Parliament of India
(Rajya Sabha Secretariat)
Hundred and Forty-second Report on the petition praying for grant of one rank one pension to the armed forces personnel.
The Committee on Petitions of Rajya Sabha under the Chairmanship of Shri Bhagat Singh Koshyari, MP, presented its Hundred and Forty-second Report to the Rajya Sabha on 19th December, 2011 on the petition praying for grant of one rank one pension to the armed forces personnel.
2. The Petition was submitted by Shri Sanjay Prabhu and others, resident of Bangalore and countersigned by Rajeev Chandrasekhar, MP, Rajya Sabha.

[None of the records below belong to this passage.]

-- ==== Sys2Proof/Laws/FrameSetter.lean ====
section
/-!
SUPPORT. Sys2Proof/Laws/FrameSetter.lean: what each operation of Machine/{Setter, Vis, Group, Alu, Boot, SetMem, Tex, SetDbg}.lean changes at most: blanked in those components, the state after it is the state before it.
-/

set_option linter.all false

namespace Sys2Proof.Machine
open Sys2Proof

/-! ## Setter -/

@[simp] theorem blank_freshset (x : State) (v1 : Nat) (v2 : Setter) (bm : BitVec 48) (hm : 0x20040000000#48 &&& ~~~ bm = 0) : blank bm { x with fresh := v1, setter := v2 } = blank bm x := by
  refine blank_mono hm ?_; clear hm bm; simp [blank]

@[simp] theorem State.enqueue_frame (s : State) (c : CoreId) (w : Waiting) (bm : BitVec 48) (hm : 0x40000000#48 &&& ~~~ bm = 0) : blank bm (State.enqueue s c w) = blank bm s := by
  refine blank_mono hm ?_; clear hm bm
  simp [State.enqueue]

@[simp] theorem State.placeGroup_frame (s : State) (c : CoreId) (slot : Fin 16) (x : Group) (bm : BitVec 48) (hm : 0x20040000000#48 &&& ~~~ bm = 0) : blank bm (State.placeGroup s c slot x) = blank bm s := by
  refine blank_mono hm ?_; clear hm bm
  simp only [State.placeGroup]; simp

@[simp] theorem State.placeGroups_frame (s : State) (c : CoreId) (block : ℕ) (rank : ℕ) (x4 : ℕ) (x5 : List Group) (bm : BitVec 48) (hm : 0x20040000000#48 &&& ~~~ bm = 0) : blank bm (State.placeGroups s c block rank x4 x5) = blank bm s := by
  refine blank_mono hm ?_; clear hm bm
  induction x5 generalizing s x4 with
  | nil => simp [State.placeGroups]
  | cons x r ih =>
    simp only [State.placeGroups]
    split
    · rw [ih]; simp
    · rfl

@[simp] theorem State.launchSet_frame (s : State) (set : ℕ) (home : ℕ) (cluster : ℕ) (per : ℕ) (x5 : ℕ) (x6 : List Group) (bm : BitVec 48) (hm : 0x20040000000#48 &&& ~~~ bm = 0) : blank bm (State.launchSet s set home cluster per x5 x6) = blank bm s := by
  refine blank_mono hm ?_; clear hm bm
  induction x5 generalizing s x6 with
  | zero => simp [State.launchSet]
  | succ n ih =>
    cases x6 with
    | nil => simp [State.launchSet]
    | cons x r => simp only [State.launchSet]; rw [ih]; simp

@[simp] theorem State.dispatch_frame (s : State) (core : CoreId) (bm : BitVec 48) (hm : 0x20041000000#48 &&& ~~~ bm = 0) : blank bm (State.dispatch s core) = blank bm s := by
  refine blank_mono hm ?_; clear hm bm
  simp only [State.dispatch]; (repeat' split) <;> simp

@[simp] theorem State.armGroup_frame (s : State) (p : PartId) (cls : BitVec 2) (caddy : BitVec 2) (slot : ℕ) (bm : BitVec 48) (hm : 0x2000000000#48 &&& ~~~ bm = 0) : blank bm (State.armGroup s p cls caddy slot) = blank bm s := by
  refine blank_mono hm ?_; clear hm bm
  first | (simp [State.armGroup]; done) | (simp only [State.armGroup]; (repeat' split) <;> simp; done) | (simp only [State.armGroup]; (repeat' split) <;> simp [blank]; done)

@[simp] theorem State.sendGroup_frame (s : State) (c : CoreId) (x : Machine.Group) (l : List Invoke) (why : ℕ) (bm : BitVec 48) (hm : 0x4041240008#48 &&& ~~~ bm = 0) : blank bm (State.sendGroup s c x l why) = blank bm s := by
  refine blank_mono hm ?_; clear hm bm
  first | (simp [State.sendGroup]; done) | (simp only [State.sendGroup]; (repeat' split) <;> simp; done) | (simp only [State.sendGroup]; (repeat' split) <;> simp [blank]; done)

/-! ## Vis -/

@[simp] theorem State.setTile_frame (s : State) (u : Fin 64) (k : Fin 4) (t : Option Tile) (bm : BitVec 48) (hm : 0x80000000#48 &&& ~~~ bm = 0) : blank bm (State.setTile s u k t) = blank bm s := by
  refine blank_mono hm ?_; clear hm bm
  simp [State.setTile]

@[simp] theorem State.updPass_frame (s : State) (r : CmdRef) (f : Pass → Pass) (bm : BitVec 48) (hm : 0x80000000#48 &&& ~~~ bm = 0) : blank bm (State.updPass s r f) = blank bm s := by
  refine blank_mono hm ?_; clear hm bm
  simp [State.updPass]

@[simp] theorem State.putTile_frame (s : State) (u : Fin 64) (k : Fin 4) (p : PartId) (w : TileOut) (bm : BitVec 48) (hm : 0x80040008#48 &&& ~~~ bm = 0) : blank bm (State.putTile s u k p w) = blank bm s := by
  refine blank_mono hm ?_; clear hm bm
  simp [State.putTile]

@[simp] theorem State.fragDone_frame (s : State) (u : Fin 64) (k : Fin 4) (cmd : Option CmdRef) (serial : ℕ) (pos : ℕ) (block : Fin 8) (rs : Option (List (ℕ × List W32))) (bm : BitVec 48) (hm : 0x80040008#48 &&& ~~~ bm = 0) : blank bm (State.fragDone s u k cmd serial pos block rs) = blank bm s := by
  refine blank_mono hm ?_; clear hm bm
  simp only [State.fragDone]; (repeat' split) <;> simp

@[simp] theorem State.fragNow_frame (s : State) (u : Fin 64) (k : Fin 4) (cmd : Option CmdRef) (serial : ℕ) (pos : ℕ) (block : Fin 8) (rs : List (ℕ × List W32)) (bm : BitVec 48) (hm : 0x80040008#48 &&& ~~~ bm = 0) : blank bm (State.fragNow s u k cmd serial pos block rs) = blank bm s := by
  refine blank_mono hm ?_; clear hm bm
  first | (simp [State.fragNow]; done) | (simp only [State.fragNow]; (repeat' split) <;> simp; done) | (simp only [State.fragNow]; (repeat' split) <;> simp [blank]; done)
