theorem execResetRelease_frame (info : ReleaseInfo) (s : State) (t_ : State) (h_ : execResetRelease info s = .next t_) : blank 0x1200480070F#48 t_ = blank 0x1200480070F#48 s := by
  simp only [execResetRelease] at h_
  (repeat' split at h_) <;> cases h_ <;> simp

theorem execForcedResetRelease_frame (info : ReleaseInfo) (s : State) (t_ : State) (h_ : execForcedResetRelease info s = .next t_) : blank 0x1200480070F#48 t_ = blank 0x1200480070F#48 s := by
  simp only [execForcedResetRelease] at h_
  (repeat' split at h_) <;> cases h_ <;> simp

theorem execFuseReread_frame (req : Requester) (info : ReleaseInfo) (s : State) (t_ : State) (h_ : execFuseReread req info s = .next t_) : blank 0x1200480371A#48 t_ = blank 0x1200480371A#48 s := by
  simp only [execFuseReread] at h_
  (repeat' split at h_) <;> cases h_ <;> simp

theorem execMcGo_frame (req : Requester) (value : W32) (s : State) (t_ : State) (h_ : execMcGo req value s = .next t_) : blank 0x3B18#48 t_ = blank 0x3B18#48 s := by
  simp only [execMcGo] at h_
  (repeat' split at h_) <;> cases h_ <;> simp

theorem execMcLoadDone_frame (check : McCheck) (s : State) (t_ : State) (h_ : execMcLoadDone check s = .next t_) : blank 0xB08#48 t_ = blank 0xB08#48 s := by
  simp only [execMcLoadDone] at h_
  (repeat' split at h_) <;> rw [← Host.Outcome.next.inj h_]
  all_goals first | (rw [State.setBp_frame _ _ _ (by decide), State.stall_frame _ _ _ _ (by decide)]; simp [blank]; done) | (rw [State.stall_frame _ _ _ _ (by decide), State.bootStep_frame _ _ _ (by decide)]; simp [blank])

theorem execUnlock_frame (req : Requester) (key : W32) (s : State) (t_ : State) (h_ : execUnlock req key s = .next t_) : blank 0x3010#48 t_ = blank 0x3010#48 s := by
  simp only [execUnlock] at h_
  (repeat' split at h_) <;> cases h_ <;> simp

theorem execUnlockTimeout_frame (s : State) (t_ : State) (h_ : execUnlockTimeout s = .next t_) : blank 0x1000#48 t_ = blank 0x1000#48 s := by
  simp only [execUnlockTimeout] at h_
  (repeat' split at h_) <;> cases h_ <;> simp

theorem execVoteScrub_frame (upsets : List Upset) (refuse : W32) (s : State) (t_ : State) (h_ : execVoteScrub upsets refuse s = .next t_) : blank 0x1010000F50A#48 t_ = blank 0x1010000F50A#48 s := by
  simp only [execVoteScrub] at h_
  split at h_ <;> rw [← Host.Outcome.next.inj h_] <;> simp

theorem execLoad_frame (g : GroupRef) (space : Space) (w : MemWidth) (nc : Bool) (l1 : Bool) (dst : ℕ) (addr : Src) (check : Check) (env : Env) (s : State) (t_ : State) (h_ : execLoad g space w nc l1 dst addr check env s = .next t_) : blank 0x170F7EC002C#48 t_ = blank 0x170F7EC002C#48 s := by
  unfold execLoad at h_
  cases h_
  apply State.instr_frame
  · intro x y
    simp only []
    (repeat' split) <;> simp
  · decide

theorem execStore_frame (g : GroupRef) (space : Space) (w : MemWidth) (src : ℕ) (addr : Src) (check : Check) (env : Env) (s : State) (t_ : State) (h_ : execStore g space w src addr check env s = .next t_) : blank 0x170F7EC002C#48 t_ = blank 0x170F7EC002C#48 s := by
  unfold execStore at h_
  cases h_
  apply State.instr_frame
  · intro x y
    simp only []
    (repeat' split) <;> simp
  · decide

theorem execAtomic_frame (g : GroupRef) (op : AtomOp) (wide : Bool) (space : Space) (dst : ℕ) (addr : Src) (a : Src) (b : Src) (check : Check) (env : Env) (s : State) (t_ : State) (h_ : execAtomic g op wide space dst addr a b check env s = .next t_) : blank 0x170F7EC002C#48 t_ = blank 0x170F7EC002C#48 s := by
  unfold execAtomic at h_
  cases h_
  apply State.instr_frame
  · intro x y
    simp only []
    (repeat' split) <;> simp
  · decide

theorem execLockacq_frame (g : GroupRef) (dst : ℕ) (space : Space) (addr : Src) (steps : ℕ) (stood : ℕ) (check : Check) (env : Env) (s : State) (t_ : State) (h_ : execLockacq g dst space addr steps stood check env s = .next t_) : blank 0x170F7EC002C#48 t_ = blank 0x170F7EC002C#48 s := by
  unfold execLockacq at h_
  cases h_
  apply State.instr_frame
  · intro x y
    simp only []
    (repeat' split) <;> simp
  · decide

theorem execLockrel_frame (g : GroupRef) (dst : ℕ) (space : Space) (addr : Src) (check : Check) (env : Env) (s : State) (t_ : State) (h_ : execLockrel g dst space addr check env s = .next t_) : blank 0x170F7EC002C#48 t_ = blank 0x170F7EC002C#48 s := by
  unfold execLockrel at h_
  cases h_
  apply State.instr_frame
  · intro x y
    simp only []
    (repeat' split) <;> simp
  · decide

theorem execFenceSys_frame (g : GroupRef) (check : Check) (s : State) (t_ : State) (h_ : execFenceSys g check s = .next t_) : blank 0x170F7EC0028#48 t_ = blank 0x170F7EC0028#48 s := by
  unfold execFenceSys at h_
  cases h_
  apply State.instr_frame
  · intro x y
    simp only []
    (repeat' split) <;> simp
  · decide

theorem execFenceBlk_frame (g : GroupRef) (check : Check) (s : State) (t_ : State) (h_ : execFenceBlk g check s = .next t_) : blank 0x170F7EC0028#48 t_ = blank 0x170F7EC0028#48 s := by
  unfold execFenceBlk at h_
  cases h_
  apply State.instr_frame
  · intro x y
    (repeat' split) <;> simp
  · decide

theorem execFenceClu_frame (g : GroupRef) (check : Check) (s : State) (t_ : State) (h_ : execFenceClu g check s = .next t_) : blank 0x170F7EC0028#48 t_ = blank 0x170F7EC0028#48 s := by
  unfold execFenceClu at h_
  cases h_
  apply State.instr_frame
  · intro x y
    (repeat' split) <;> simp
  · decide

theorem execBar_frame (g : GroupRef) (b : Fin 16) (t : ℕ) (check : Check) (s : State) (t_ : State) (h_ : execBar g b t check s = .next t_) : blank 0x170F7EC002C#48 t_ = blank 0x170F7EC002C#48 s := by
  unfold execBar at h_
  cases h_
  apply State.instr_frame
  · intro x y
    simp only []
    (repeat' split) <;> simp
  · decide

theorem execBarClu_frame (g : GroupRef) (b : Fin 4) (check : Check) (s : State) (t_ : State) (h_ : execBarClu g b check s = .next t_) : blank 0x170F7EC0028#48 t_ = blank 0x170F7EC0028#48 s := by
  simp only [execBarClu] at h_
  (repeat' split at h_) <;> cases h_ <;> simp

theorem execTex_frame (g : GroupRef) (dst : ℕ) (desc : Src) (u : Src) (v : Src) (check : Check) (env : Env) (s : State) (t_ : State) (h_ : execTex g dst desc u v check env s = .next t_) : blank 0x170F7EC002C#48 t_ = blank 0x170F7EC002C#48 s := by
  simp only [execTex] at h_
  (repeat' split at h_) <;> cases h_ <;> simp

theorem execTexlod_frame (g : GroupRef) (dst : ℕ) (desc : Src) (u : Src) (v : Src) (lod : Src) (check : Check) (env : Env) (s : State) (t_ : State) (h_ : execTexlod g dst desc u v lod check env s = .next t_) : blank 0x170F7EC002C#48 t_ = blank 0x170F7EC002C#48 s := by
  simp only [execTexlod] at h_
  (repeat' split at h_) <;> cases h_ <;> simp

theorem execHalt_frame (req : Requester) (p : PartId) (value : W32) (s : State) (t_ : State) (h_ : execHalt req p value s = .next t_) : blank 0x130D7E43038#48 t_ = blank 0x130D7E43038#48 s := by
  simp only [execHalt] at h_
  (repeat' split at h_) <;> cases h_ <;> simp

theorem execResume_frame (req : Requester) (p : PartId) (value : W32) (s : State) (t_ : State) (h_ : execResume req p value s = .next t_) : blank 0x130D7E43038#48 t_ = blank 0x130D7E43038#48 s := by
  simp only [execResume] at h_
  (repeat' split at h_) <;> cases h_ <;> simp

theorem execStepGroup_frame (req : Requester) (p : PartId) (value : W32) (s : State) (t_ : State) (h_ : execStepGroup req p value s = .next t_) : blank 0x130D7E43038#48 t_ = blank 0x130D7E43038#48 s := by
  simp only [execStepGroup] at h_
  (repeat' split at h_) <;> cases h_ <;> simp

theorem execRestart_frame (req : Requester) (p : PartId) (value : W32) (s : State) (t_ : State) (h_ : execRestart req p value s = .next t_) : blank 0x130D7E43038#48 t_ = blank 0x130D7E43038#48 s := by
  simp only [execRestart] at h_
  (repeat' split at h_) <;> cases h_ <;> simp

theorem execEndGroup_frame (req : Requester) (p : PartId) (value : W32) (s : State) (t_ : State) (h_ : execEndGroup req p value s = .next t_) : blank 0x130D7E43038#48 t_ = blank 0x130D7E43038#48 s := by
  simp only [execEndGroup] at h_
  (repeat' split at h_) <;> cases h_ <;> simp

theorem execGroupRead_frame (req : Requester) (p : PartId) (value : W32) (steps : ℕ) (check : Check) (s : State) (t_ : State) (h_ : execGroupRead req p value steps check s = .next t_) : blank 0x130D7E43038#48 t_ = blank 0x130D7E43038#48 s := by
  simp only [execGroupRead] at h_
  (repeat' split at h_) <;> cases h_ <;> simp

theorem execGroupWrite_frame (req : Requester) (p : PartId) (value : W32) (steps : ℕ) (check : Check) (s : State) (t_ : State) (h_ : execGroupWrite req p value steps check s = .next t_) : blank 0x130D7E43038#48 t_ = blank 0x130D7E43038#48 s := by
  simp only [execGroupWrite] at h_
  (repeat' split at h_) <;> cases h_ <;> simp

theorem execSplatFwd_frame (q : QueueId) (env : Env) (s : State) (t_ : State) (h_ : execSplatFwd q env s = .next t_) : blank 0x50F06C000C#48 t_ = blank 0x50F06C000C#48 s := by
  simp only [execSplatFwd] at h_
  (repeat' split at h_) <;> cases h_ <;> simp

theorem execParkGrant_frame (p : PartId) (grant : ℕ) (s : State) (t_ : State) (h_ : execParkGrant p grant s = .next t_) : blank 0x80040000#48 t_ = blank 0x80040000#48 s := by
  simp only [execParkGrant] at h_
  (repeat' split at h_) <;> cases h_ <;> simp
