theorem execSetDeadline_wf (q : QueueId) (t : ℕ) (s : State) (t_ : State) (h_ : execSetDeadline q t s = .next t_) (hw : s.mem.wf = true) : t_.mem.wf = true := by
  simp only [execSetDeadline] at h_
  (repeat' split at h_) <;> rw [← Host.Outcome.next.inj h_] <;> repeat' (first | with_reducible assumption | with_reducible apply State.finish_wf | with_reducible apply State.arm_wf | with_reducible apply State.deadlineIdle_wf | with_reducible apply State.at_wf | with_reducible apply State.finishOk_wf | with_reducible apply State.keepLate_wf | with_reducible apply State.dropSummary_wf | with_reducible apply foldl_wf | with_reducible apply State.doIf_wf | intro _ | split | fail)

theorem execPreemptionTimer_wf (p : PartId) (env : Env) (s : State) (t_ : State) (h_ : execPreemptionTimer p env s = .next t_) (hw : s.mem.wf = true) : t_.mem.wf = true := by
  simp only [execPreemptionTimer] at h_
  (repeat' split at h_) <;> rw [← Host.Outcome.next.inj h_] <;> repeat' (first | with_reducible assumption | with_reducible apply State.fire_wf | with_reducible apply State.enterFiring_wf | with_reducible apply State.steepWord_wf | with_reducible apply foldl_wf | with_reducible apply State.doIf_wf | intro _ | split | fail)

theorem execDecisionTimer_wf (p : PartId) (check : Check) (env : Env) (s : State) (t_ : State) (h_ : execDecisionTimer p check env s = .next t_) (hw : s.mem.wf = true) : t_.mem.wf = true := by
  simp only [execDecisionTimer] at h_
  (repeat' split at h_) <;> rw [← Host.Outcome.next.inj h_] <;> repeat' (first | with_reducible assumption | with_reducible apply State.fire_wf | with_reducible apply State.decideReproj_wf | with_reducible apply State.steepWord_wf | with_reducible apply foldl_wf | with_reducible apply State.doIf_wf | intro _ | split | fail)

theorem execReprojectionPresent_wf (p : PartId) (env : Env) (s : State) (t_ : State) (h_ : execReprojectionPresent p env s = .next t_) (hw : s.mem.wf = true) : t_.mem.wf = true := by
  simp only [execReprojectionPresent] at h_
  (repeat' split at h_) <;> rw [← Host.Outcome.next.inj h_] <;> repeat' (first | with_reducible assumption | with_reducible apply State.reproject_wf | with_reducible apply State.at_wf | with_reducible apply foldl_wf | with_reducible apply State.doIf_wf | intro _ | split | fail)

theorem execCsrReadClear_wf (a : Access) (s : State) (t_ : State) (h_ : execCsrReadClear a s = .next t_) (hw : s.mem.wf = true) : t_.mem.wf = true := wf_of_frame (execCsrReadClear_frame _ _ _ h_) (by decide) hw

theorem execLinkUp_wf (l : LinkId) (t : ℕ) (s : State) (t_ : State) (h_ : execLinkUp l t s = .next t_) (hw : s.mem.wf = true) : t_.mem.wf = true := wf_of_frame (execLinkUp_frame _ _ _ _ h_) (by decide) hw

theorem execLinkDown_wf (l : LinkId) (t : ℕ) (s : State) (t_ : State) (h_ : execLinkDown l t s = .next t_) (hw : s.mem.wf = true) : t_.mem.wf = true := by
  simp only [execLinkDown] at h_
  (repeat' split at h_) <;> rw [← Host.Outcome.next.inj h_] <;> repeat' (first | with_reducible assumption | with_reducible apply State.updSess_wf | with_reducible apply State.at_wf | with_reducible apply State.loseSess_wf | with_reducible apply foldl_wf | with_reducible apply State.doIf_wf | intro _ | split | fail)

theorem execFwdSessionOpen_wf (q : QueueId) (t : ℕ) (s : State) (t_ : State) (h_ : execFwdSessionOpen q t s = .next t_) (hw : s.mem.wf = true) : t_.mem.wf = true := wf_of_frame (execFwdSessionOpen_frame _ _ _ _ h_) (by decide) hw

theorem execFwdSessionDrain_wf (q : QueueId) (t : ℕ) (s : State) (t_ : State) (h_ : execFwdSessionDrain q t s = .next t_) (hw : s.mem.wf = true) : t_.mem.wf = true := wf_of_frame (execFwdSessionDrain_frame _ _ _ _ h_) (by decide) hw
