-- ==== Sys2Proof/Laws/State.lean ====
section
/-!
SUPPORT. Sys2Proof/Laws/State.lean: what each elementary update leaves of each field of the state, and a read after a write.
-/

set_option linter.all false

namespace Sys2Proof.Machine
open Sys2Proof

/-! ## setPart -/

@[simp] theorem State.setPart_pending (s : State) (p : PartId) (x : Part) : (s.setPart p x).pending = s.pending := rfl
@[simp] theorem State.setPart_pins (s : State) (p : PartId) (x : Part) : (s.setPart p x).pins = s.pins := rfl
@[simp] theorem State.setPart_boot (s : State) (p : PartId) (x : Part) : (s.setPart p x).boot = s.boot := rfl
@[simp] theorem State.setPart_csr (s : State) (p : PartId) (x : Part) : (s.setPart p x).csr = s.csr := rfl
@[simp] theorem State.setPart_cfg (s : State) (p : PartId) (x : Part) : (s.setPart p x).cfg = s.cfg := rfl
@[simp] theorem State.setPart_queues (s : State) (p : PartId) (x : Part) : (s.setPart p x).queues = s.queues := rfl
@[simp] theorem State.setPart_front (s : State) (p : PartId) (x : Part) : (s.setPart p x).front = s.front := rfl
@[simp] theorem State.setPart_mem (s : State) (p : PartId) (x : Part) : (s.setPart p x).mem = s.mem := rfl
@[simp] theorem State.setPart_kennel (s : State) (p : PartId) (x : Part) : (s.setPart p x).kennel = s.kennel := rfl
@[simp] theorem State.setPart_herd (s : State) (p : PartId) (x : Part) : (s.setPart p x).herd = s.herd := rfl
@[simp] theorem State.setPart_arr (s : State) (p : PartId) (x : Part) : (s.setPart p x).arr = s.arr := rfl
@[simp] theorem State.setPart_pwr (s : State) (p : PartId) (x : Part) : (s.setPart p x).pwr = s.pwr := rfl
@[simp] theorem State.setPart_ret (s : State) (p : PartId) (x : Part) : (s.setPart p x).ret = s.ret := rfl
@[simp] theorem State.setPart_strain (s : State) (p : PartId) (x : Part) : (s.setPart p x).strain = s.strain := rfl
@[simp] theorem State.setPart_setter (s : State) (p : PartId) (x : Part) : (s.setPart p x).setter = s.setter := rfl
@[simp] theorem State.setPart_vis (s : State) (p : PartId) (x : Part) : (s.setPart p x).vis = s.vis := rfl
@[simp] theorem State.setPart_fwd (s : State) (p : PartId) (x : Part) : (s.setPart p x).fwd = s.fwd := rfl
@[simp] theorem State.setPart_mmu (s : State) (p : PartId) (x : Part) : (s.setPart p x).mmu = s.mmu := rfl
@[simp] theorem State.setPart_steep (s : State) (p : PartId) (x : Part) : (s.setPart p x).steep = s.steep := rfl
@[simp] theorem State.setPart_trace (s : State) (p : PartId) (x : Part) : (s.setPart p x).trace = s.trace := rfl
@[simp] theorem State.setPart_dbg (s : State) (p : PartId) (x : Part) : (s.setPart p x).dbg = s.dbg := rfl
@[simp] theorem State.setPart_err (s : State) (p : PartId) (x : Part) : (s.setPart p x).err = s.err := rfl
@[simp] theorem State.setPart_fresh (s : State) (p : PartId) (x : Part) : (s.setPart p x).fresh = s.fresh := rfl

/-! ## updPart -/

@[simp] theorem State.updPart_pending (s : State) (p : PartId) (f : Part → Part) : (s.updPart p f).pending = s.pending := rfl
@[simp] theorem State.updPart_pins (s : State) (p : PartId) (f : Part → Part) : (s.updPart p f).pins = s.pins := rfl
@[simp] theorem State.updPart_boot (s : State) (p : PartId) (f : Part → Part) : (s.updPart p f).boot = s.boot := rfl
@[simp] theorem State.updPart_csr (s : State) (p : PartId) (f : Part → Part) : (s.updPart p f).csr = s.csr := rfl
@[simp] theorem State.updPart_cfg (s : State) (p : PartId) (f : Part → Part) : (s.updPart p f).cfg = s.cfg := rfl
@[simp] theorem State.updPart_queues (s : State) (p : PartId) (f : Part → Part) : (s.updPart p f).queues = s.queues := rfl
@[simp] theorem State.updPart_front (s : State) (p : PartId) (f : Part → Part) : (s.updPart p f).front = s.front := rfl
@[simp] theorem State.updPart_mem (s : State) (p : PartId) (f : Part → Part) : (s.updPart p f).mem = s.mem := rfl
@[simp] theorem State.updPart_kennel (s : State) (p : PartId) (f : Part → Part) : (s.updPart p f).kennel = s.kennel := rfl
@[simp] theorem State.updPart_herd (s : State) (p : PartId) (f : Part → Part) : (s.updPart p f).herd = s.herd := rfl
@[simp] theorem State.updPart_arr (s : State) (p : PartId) (f : Part → Part) : (s.updPart p f).arr = s.arr := rfl
@[simp] theorem State.updPart_pwr (s : State) (p : PartId) (f : Part → Part) : (s.updPart p f).pwr = s.pwr := rfl
@[simp] theorem State.updPart_ret (s : State) (p : PartId) (f : Part → Part) : (s.updPart p f).ret = s.ret := rfl
@[simp] theorem State.updPart_strain (s : State) (p : PartId) (f : Part → Part) : (s.updPart p f).strain = s.strain := rfl
@[simp] theorem State.updPart_setter (s : State) (p : PartId) (f : Part → Part) : (s.updPart p f).setter = s.setter := rfl
@[simp] theorem State.updPart_vis (s : State) (p : PartId) (f : Part → Part) : (s.updPart p f).vis = s.vis := rfl
@[simp] theorem State.updPart_fwd (s : State) (p : PartId) (f : Part → Part) : (s.updPart p f).fwd = s.fwd := rfl
@[simp] theorem State.updPart_mmu (s : State) (p : PartId) (f : Part → Part) : (s.updPart p f).mmu = s.mmu := rfl
@[simp] theorem State.updPart_steep (s : State) (p : PartId) (f : Part → Part) : (s.updPart p f).steep = s.steep := rfl
@[simp] theorem State.updPart_trace (s : State) (p : PartId) (f : Part → Part) : (s.updPart p f).trace = s.trace := rfl
@[simp] theorem State.updPart_dbg (s : State) (p : PartId) (f : Part → Part) : (s.updPart p f).dbg = s.dbg := rfl
@[simp] theorem State.updPart_err (s : State) (p : PartId) (f : Part → Part) : (s.updPart p f).err = s.err := rfl
@[simp] theorem State.updPart_fresh (s : State) (p : PartId) (f : Part → Part) : (s.updPart p f).fresh = s.fresh := rfl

3. The Committee during the course of its deliberations interacted with the petitioners, representatives of Departments of Ex-servicemen Welfare (M/o Defence), Expenditure (M/o Finance) and Pensions and Pensioner’s Welfare (M/o Personnel, Public Grievances and Pensions) and some organizations/individuals.
4. Following are the important recommendations of the Committee:-
4.1 The Committee has taken note of the fact that a sum of Rs.1300 crores is the total financial liability for the year 2011-12 in case OROP is implemented fully for all the defence personnel in the country across the board. The Committee was informed that out of this, 1065 crores would go to retirees belonging to Post Below Officer Ranks (PBOR) while the Commissioned Officers would be getting the remaining i.e. 235 crores. The Committee felt that 1300 crores is not a very big amount for a country of our size and economy for meeting the long pending demand of the armed forces of the country. The Committee understand that this 1300 crores is the expenditure for one year which might increase at the rate of 10 percent annually. Even if it is so, the Committee does not consider this amount to be high, keeping in view the objective for which it would be spent.
(Para 11 of the Report)
4.2 The Committee was not convinced with the version of the Ministry of Finance that the grant of OROP to the defence personnel would eventually generate similar requests from the civilian work force of the country under the Central Government and the State Governments. The Committee feels so because of the quite different terms and conditions of service of the two different categories of employments. The terms and conditions of armed forces are tougher and harsher than the civilian Government employee. On the issue of returning of service medals by the defence personnel of our country to the President of India in view of the Governments’ apathetic attitude towards their demand of grant of OROP, the Committee was of the view that our defence personnel should not feel alienated to this extent again and they are not forced to surrender their hard earned service medals in this manner to exhibit their discontent with the government policies.
(Para 11.2 of the Report)
4.3 The Committee also felt that the decision of the Government to bring our defence personnel on the pattern of the civilians with regard to their pay, pension, etc. (from Third Central Pay Commission onwards) is not a considered decision which has caused hardship to the defence personnel and has given birth to their demand for OROP. The Committee understand that before the Third Central Pay Commission, the defence personnel were getting their pay / pension on the basis of separate criteria unconnected with the criteria devised for the civilian work force. That criteria acknowledged and covered the concept of OROP which has been given up after the Third Central Pay Commission.